Jorge Galemire

= Jorge Galemire =

Uruguayan musician

Jorge Galemire (March 11, 1951 – June 6, 2015) was a Uruguayan guitarist, arranger, composer and vocalist and member of Trelew along with vocalist Karen Ann. Galemire is recognized as one of the earliest creators and exponents of candombe beat, on May 22, 2008, he was awarded a Graffiti (Uruguayan equivalent of the Grammys) for his lifetime's work. In 1975 he participated for a short time in the group Canciones para no dormir la siesta.

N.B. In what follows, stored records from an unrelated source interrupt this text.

theorem activated_ev (s : State) (x1 x2) : Evolves 1152418943689624 s (activated s x1 x2) := by
  unfold activated
  extract_lets l1 l2 l3 l4 l5 l6 l7
  exact .step (finish_ev ..) <| .step (announceAll_ev ..) <| .step (State.setSecCause_ev ..) <|
    .step (upd_clk_sec_vertex_ev ..) <| .step (setControl_ev ..) <| .step (measureMr_ev ..) <| .refl ..

theorem attestEff_ev (x1) (s : State) : Evolves 26517144887936 s (attestEff x1 s) := by
  unfold attestEff
  split
  · exact .step (fail_ev ..) <| .refl ..
  · exact .step (writeSized_ev ..) <| .step (State.used_ev ..) <| .refl ..

theorem challengeEff_ev (s : State) : Evolves 26388279066640 s (challengeEff s) := by
  unfold challengeEff
  extract_lets l1 l2
  exact .step (State.used_ev ..) <| .step (State.emit_ev ..) <| .step (upd_sec_ev ..) <| .refl ..

theorem fwActivateEff_ev (x1) (s : State) : Evolves 16801808 s (fwActivateEff x1 s) := by
  unfold fwActivateEff
  split
  · exact .step (fail_ev ..) <| .refl ..
  · exact .step (upd_sec_ev ..) <| .refl ..

theorem stageFrom_ev (x1) (s : State) (x2) : Evolves 17592186044432 s (stageFrom x1 s x2) := by
  unfold stageFrom
  extract_lets l1 l2 l3
  exact .step (State.used_ev ..) <| .step (setSlot_ev ..) <| .step (upd_sec_ev ..) <| .refl ..

theorem fwStageEff_ev (x1) (s : State) : Evolves 26388295869136 s (fwStageEff x1 s) := by
  unfold fwStageEff
  extract_lets l1 l2
  split
  · exact .step (fail_ev ..) <| .step (upd_sec_ev ..) <| .refl ..
  · split
    · exact .step (fail_ev ..) <| .step (upd_sec_ev ..) <| .refl ..
    · refine withStruct_ev (by decide) ?_ (fun s' b h' => ?_)
      · exact .step (upd_sec_ev ..) <| .step (upd_sec_ev ..) <| .refl ..
      · exact .step (stageFrom_ev ..) <| .step (by assumption) <| .refl ..

theorem provision_ev (x1) (s : State) (x2) : Evolves 17592202846224 s (provision x1 s x2) := by
  unfold provision
  extract_lets l1 l2 l3 l4 l5 l6
  split
  · exact .step (fail_ev ..) <| .step (State.used_ev ..) <| .refl ..
  · split
    · split
      · exact .step (fail_ev ..) <| .step (State.used_ev ..) <| .refl ..
      · exact .step (fail_ev ..) <| .step (State.setSecCause_ev ..) <| .step (measureMr_ev ..) <|
          .step (upd_sec_ev ..) <| .step (State.used_ev ..) <| .refl ..
    · exact .step (fail_ev ..) <| .step (State.setSecCause_ev ..) <| .step (measureMr_ev ..) <|
        .step (upd_sec_ev ..) <| .step (State.used_ev ..) <| .refl ..

theorem keyProvisionEff_ev (x1) (s : State) : Evolves 26388295869136 s (keyProvisionEff x1 s) := by
  unfold keyProvisionEff
  extract_lets l1
  split
  · exact .step (fail_ev ..) <| .refl ..
  · split
    · exact .step (fail_ev ..) <| .refl ..
    · split
      · exact .step (fail_ev ..) <| .refl ..
      · refine withStruct_ev (by decide) ?_ (fun s' b h' => ?_)
        · exact .refl ..
        · exact .step (provision_ev ..) <| .step (by assumption) <| .refl ..

theorem stageEnds_ev (s : State) (x1 x2) : Evolves 17592202846224 s (stageEnds s x1 x2) := by
  unfold stageEnds
  extract_lets l1 l2 l3 l4
  split
  · exact .step (fail_ev ..) <| .step (State.setSecCause_ev ..) <| .step (upd_sec_ev ..) <|
      .step (State.used_ev ..) <| .step (setSlot_ev ..) <| .step (upd_sec_ev ..) <| .refl ..
  · exact .step (fail_ev ..) <| .step (State.used_ev ..) <| .step (setSlot_ev ..) <| .step (upd_sec_ev ..) <| .refl ..

theorem unlockEff_ev (s : State) (x1 x2) : Evolves 16 s (unlockEff s x1 x2) := by
  unfold unlockEff
  split
  · exact .step (State.setSecCause_ev ..) <| .step (measureMr_ev ..) <| .step (upd_sec_ev ..) <| .refl ..
  · exact .step (State.setSecCause_ev ..) <| .step (upd_sec_ev ..) <| .refl ..

/-! ### TestUnit -/

theorem zeroRange_ev (s : State) (x1 x2) : Evolves 25769803904 s (zeroRange s x1 x2) := by
  unfold zeroRange
  exact .step (upd_local_ev _ _ _ fun h => ⟨tabWf_filter _ h.mem, tabWf_filter _ h.poison⟩) <|
    .step (overwritten_ev ..) <| .refl ..

theorem bistEnds_ev (s : State) (x1 x2) : Evolves 25786606720 s (bistEnds s x1 x2) := by
  unfold bistEnds
  extract_lets l1 l2 l3 l4 l5
  refine .step (finish_ev ..) ?_
  subst l5
  split
  · refine .step (State.setTestCause_ev ..) <| .step (upd_test_ev ..) ?_
    subst l1
    split
    · exact .step (zeroRange_ev ..) <| .refl ..
    · exact .refl ..
  · refine .step (State.setTestCause_ev ..) <| .step (upd_test_ev ..) <| .step (State.setTestCause_ev ..) <|
      .step (upd_test_ev ..) ?_
    subst l1
    split
    · exact .step (zeroRange_ev ..) <| .refl ..
    · exact .refl ..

In 1977 he co-founded Los que iban cantando, one of the most important groups in Uruguayan popular music during the military dictatorship.

== Trelew ==
Trelew formed in 2005 when vocalist Karen Ann and guitarist Jorge Galemire met in Uruguay. The band is notable for featuring Galemire, understood to be one of the most important guitarists in Uruguay's Candombe Beat movement. He has featured on albums by Fernando Cabrera, Jaime Roos and Jorge Drexler, as well as multiple seminal Uruguayan albums from the late-1970s. Their mixture of lead singer Karen Ann's stories of her Welsh heritage with a rioplatense (the all-encompassing name for music originating either side of the Río de la Plata) sound have led to recognition both in Uruguay and abroad.

=== Background ===
After performing a number of shows in Uruguay, and then Argentina, Trelew released their debut album, Trelew in 2009. By this point the group had grown to include Nicolas Mora on bandoleon and Ana de Leon on percussion. De Leon was already well known in Uruguay at this point after featuring in the band La Dulce and in the candombe drumming group La Melaza. Release of the record led to being featured in Uruguay newspapers such as Brecha, La Diaria and El Observador, as well as on BBC Radio Wales. In May 2009 they performed in Montevideo's historic Teatro Solís. He died in 2015, aged 64.

=== Recordings ===

- Trelew (Central Records, 2009)

== Other recordings ==
=== With Repique ===
- Repique (Orfeo) SULP 90750. 1984)

=== Soloist ===
- Presentación (Ayuí / Tacuabé a/e29k. 1981)
- Segundos afuera (1983)
- Ferrocarriles (1987)
- Casa en el desierto (1991)
- Perfume (2004)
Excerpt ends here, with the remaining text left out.